While Clinton signed the salvage law, he has supported subsequent efforts by Democrats to repeal the salvage and Section 318 provisions.

The salvage-logging issue came up Tuesday during a hearing on Clinton’s Northwest forest plan, presented three years ago as a way to end a series of court orders blocking most logging on federal lands due to environmental concerns.

Administration officials were responding to concerns that harvest goals set by the plan could be jeopardized if salvage logging continues to distract Forest Service staff.

Clinton’s plan set up large wildlife reserves and no-logging buffer strips along salmon-bearing streams, and called for annual logging of about 1 billion board feet on federal lands in the region - about one-fifth the annual average in the 1980s, when logging reached its peak.

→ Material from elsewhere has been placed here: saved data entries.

/-- STACK_MIGRATION starts on the regions of a FAILING stack, once no remap runs or waits: the first one with a place
elsewhere becomes MIGRATING; with none to move it reports. After a region it waits for the accesses to its old place,
and at the end reports. MIGRATION_COPY of a unit that nothing is writing copies its 4 KiB with the poison of each line
and leaves every other byte; the last unit switches the entry to its new place and counts; a region that has failed is
left. DKL_REDRAW asks for a layout while Deckle and the placed tiles are quiet, and REDRAW, once nothing it waits for
is left, puts the region table of that layout in force, or reports that it does not fit and keeps what there is; the
last re-draw that a phase fence asked for releases every generation held at a fence. Of the model's own: a failed target is the choice of log entry 113. -/
def Obligations.MigrationAndRedraw : Prop :=
  ∀ (s : State) (k h v n : Nat) (e tgt : Region) (pl : Placement) (mr : ManRegion) (g : Migration) (ecc : Ecc)
      (rest : List DkEvent) (more : List Nat), s.dev.wout = [] → rowOk ecc.row = true →
    (s.dev.deckle.migration = none →
      (s.dev.remapRuns = true ∨ s.dev.deckle.events.any DkEvent.isRemap = true → exec .stackMigration s = .next s)
      ∧ (s.dev.remapRuns = false → s.dev.deckle.events = .stack k :: rest → rest.any DkEvent.isRemap = false →
        let hs := (s.dev.deckle.regions.filter (fun e => bit e.2.stks k)).map (fun e => e.1)
        let all := s.dev.usableStacks (some k)
        (hs = h :: more → s.dev.entry h = e → e.state = .active → bit e.stks k = true → s.dev.deckle.placement = some pl →
          s.dev.manRegion h = some mr →
          placeRegion (s.dev.occupied s.dev.deckle.regions) (nearStacks pl.man pl.tmap pl.order mr.stage all) all
            (mr.rule s.dev.deckle.layout) mr.size stackBytes = some tgt →
          Answers .stackMigration s fun t =>
            t.dev.deckle.migration = some ⟨k, more, h, { tgt with gen := (e.gen + 1) % 2 ^ 16 }, 0, 0, .none⟩
            ∧ t.dev.deckle.events = rest
            ∧ t.dev.deckle.regions = SMap.put .none h { e with state := .migrating } s.dev.deckle.regions
            ∧ s.OnlyParts t [.deckle])
        ∧ (hs = [] → Answers .stackMigration s fun t =>
            t.dev.deckle.migration = none ∧ t.dev.deckle.events = rest ∧ t.dev.fget dklLaststatCode 0 = 0x12
            ∧ t.dev.deckle.regions = s.dev.deckle.regions ∧ s.OnlyParts t [.regs, .evr, .deckle, .hbx, .free])))
    ∧ (s.dev.deckle.migration = some g →
      (g.handle ≠ 0 ∨ s.dev.requestsIn g.old false = true → exec .stackMigration s = .next s)
      ∧ (g.handle = 0 → s.dev.requestsIn g.old false = false → g.todo = [] → Answers .stackMigration s fun t =>
        t.dev.deckle = { s.dev.deckle with migration := none }
        ∧ t.dev.fget dklLaststatCode 0 = (if g.short = 0 then 0x12 else 0x13)
        ∧ (g.short ≠ 0 → t.dev.fget dklLaststatDetail 0 = g.short % 2 ^ 24)
        ∧ s.OnlyParts t [.regs, .evr, .deckle, .hbx, .free]))
    ∧ (s.dev.deckle.migration = none ∨ s.dev.deckle.migration = some g ∧ g.handle = 0 →
        exec (.migrationCopy n ecc) s = .next s)
    ∧ (s.dev.deckle.migration = some g → g.handle ≠ 0 → s.dev.entry g.handle = e →
      let src := e.locate (g.done * 4096)
      let dst := g.target.locate (g.done * 4096)
      let pending := s.dev.stks.any (fun x => x.2.reqs.any (fun q =>
        q.kind != .rd && q.addrs.any (fun a => a / 4096 == src / 4096)))
      let failed := (setBits 32 g.target.stks).any (fun j => s.dev.fget stkStatHealth j == 3)
      (e.state ≠ .migrating → Answers (.migrationCopy n ecc) s fun t =>
        t.dev.deckle = { s.dev.deckle with migration := some { g with handle := 0, done := 0, old := .none } }
        ∧ s.OnlyParts t [.deckle])
      ∧ (e.state = .migrating → failed = true → Answers (.migrationCopy n ecc) s fun t =>
        (∀ j, ∀ r ∈ (t.dev.stack j).reqs, r.region = g.handle → r.mirrors = []) ∧ t.mem = s.mem)
      ∧ (e.state = .migrating → failed = false → pending = true → exec (.migrationCopy n ecc) s = .next s)
      ∧ (e.state = .migrating → failed = false → pending = false → ecc.errs = [] →
        src % 64 = 0 → dst % 64 = 0 → (src + 4096 ≤ dst ∨ dst + 4096 ≤ src) →
        (∀ i, i < 64 → s.dev.cellsAt (src + 64 * i) = none ∧ s.dev.cellsAt (dst + 64 * i) = none) →
        Answers (.migrationCopy n ecc) s fun t =>
          (∀ i, i < 4096 → Memory.read t.mem (dst + i) = Memory.read s.mem (src + i))
          ∧ (∀ a, a < dst ∨ dst + 4096 ≤ a → Memory.read t.mem a = Memory.read s.mem a)
          ∧ (∀ i, i < 64 → t.dev.lineBad (dst / 64 + i) = s.dev.lineBad (src / 64 + i))
          ∧ (∀ l, l < dst / 64 ∨ dst / 64 + 64 ≤ l → t.dev.lineBad l = s.dev.lineBad l)
          ∧ ((g.done + 1) * 4096 < e.size → t.dev.deckle = { s.dev.deckle with migration := some { g with done := g.done + 1 } })
          ∧ (e.size ≤ (g.done + 1) * 4096 → t.dev.entry g.handle = g.target
            ∧ t.dev.deckle.migration = some { g with handle := 0, done := 0, old := e }
            ∧ t.dev.fget dklMigcntCount 0 = satAdd (2 ^ 32 - 1) (s.dev.fget dklMigcntCount 0) 1
            ∧ t.dev.fget dklPlgenGen 0 = (s.dev.fget dklPlgenGen 0 + 1) % 2 ^ 32)
          ∧ s.dev.OnlyChanges t.dev [.regs, .units, .evr, .stks, .linePoison, .deckle, .pci]))
    ∧ (s.dev.answers = true → s.dev.blockOpen pDKL 0 = true →
      (bit v 31 = true → s.dev.deckle.placement.isSome = true → s.dev.deckle.migration = none → s.dev.remapping = false →
        s.dev.redrawing = false → s.dev.placedQuiet = true → Answers (.dklRedraw v) s fun t =>
          t.dev.deckle = { s.dev.deckle with events := s.dev.deckle.events ++ [.redraw (v % 4) false] }
          ∧ s.OnlyParts t [.deckle])
      ∧ (bit v 31 = false ∨ s.dev.deckle.placement = none ∨ s.dev.deckle.migration.isSome = true
          ∨ s.dev.remapping = true ∨ s.dev.redrawing = true ∨ s.dev.placedQuiet = false →
        exec (.dklRedraw v) s = .next s))
    ∧ (s.dev.redrawWaits = true → exec .redraw s = .next s)
    ∧ ∀ (lay : Nat) (fence : Bool), s.dev.redrawWaits = false → s.dev.deckle.placement = some pl →
      s.dev.deckle.events.find? DkEvent.isRedraw = some (.redraw lay fence) →
      let left := s.dev.deckle.events.erase (.redraw lay fence)
      let fenced (t : State) : Prop :=
        (fence = true → left.any DkEvent.isFence = false → ∀ b, (t.dev.bar b).held = [])
        ∧ (fence = false → t.dev.syn = s.dev.syn ∧ t.dev.tiles = s.dev.tiles)
      (∀ tbl, s.dev.takeGrades.redrawTable pl lay = some tbl → Answers .redraw s fun t =>
        t.dev.deckle.regions = tbl ∧ t.dev.deckle.layout = lay ∧ t.dev.deckle.events = left
        ∧ t.dev.fget dklLaststatCode 0 = 0x14 ∧ t.dev.fget dklPlgenGen 0 = (s.dev.fget dklPlgenGen 0 + 1) % 2 ^ 32
        ∧ t.dev.stp.redrawFail = s.dev.stp.redrawFail ∧ fenced t
        ∧ s.OnlyParts t [.regs, .evr, .tiles, .deckle, .syn, .stp, .hbx, .free])
      ∧ (s.dev.takeGrades.redrawTable pl lay = none → Answers .redraw s fun t =>
        t.dev.deckle.regions = s.dev.deckle.regions ∧ t.dev.deckle.layout = s.dev.deckle.layout
        ∧ t.dev.deckle.events = left ∧ t.dev.fget dklLaststatCode 0 = 0x15
        ∧ t.dev.fget dklPlgenGen 0 = s.dev.fget dklPlgenGen 0
        ∧ t.dev.stp.redrawFail = (fence || s.dev.stp.redrawFail) ∧ fenced t
        ∧ s.OnlyParts t [.regs, .evr, .tiles, .deckle, .syn, .stp, .hbx, .free])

Timber industry leaders have complained loudly that the Forest Service has failed to meet the 1-billion-board-foot goal - offering about 500 million board feet last year and a projected 610 million board feet this year.

In fiscal 1997, beginning Oct. 1, a full 1 billion board feet should be offered for sale - about 850 million by the Forest Service and 200 million by the Bureau of Land Management, Lyons told the subcommittee.

But he warned that lawsuits and land swaps could thwart the goal again next year.

“If we have to direct resources to find substantial timber for substitute sales, how can we be preparing new sales?” Lyons said in an interview during a break at the hearing.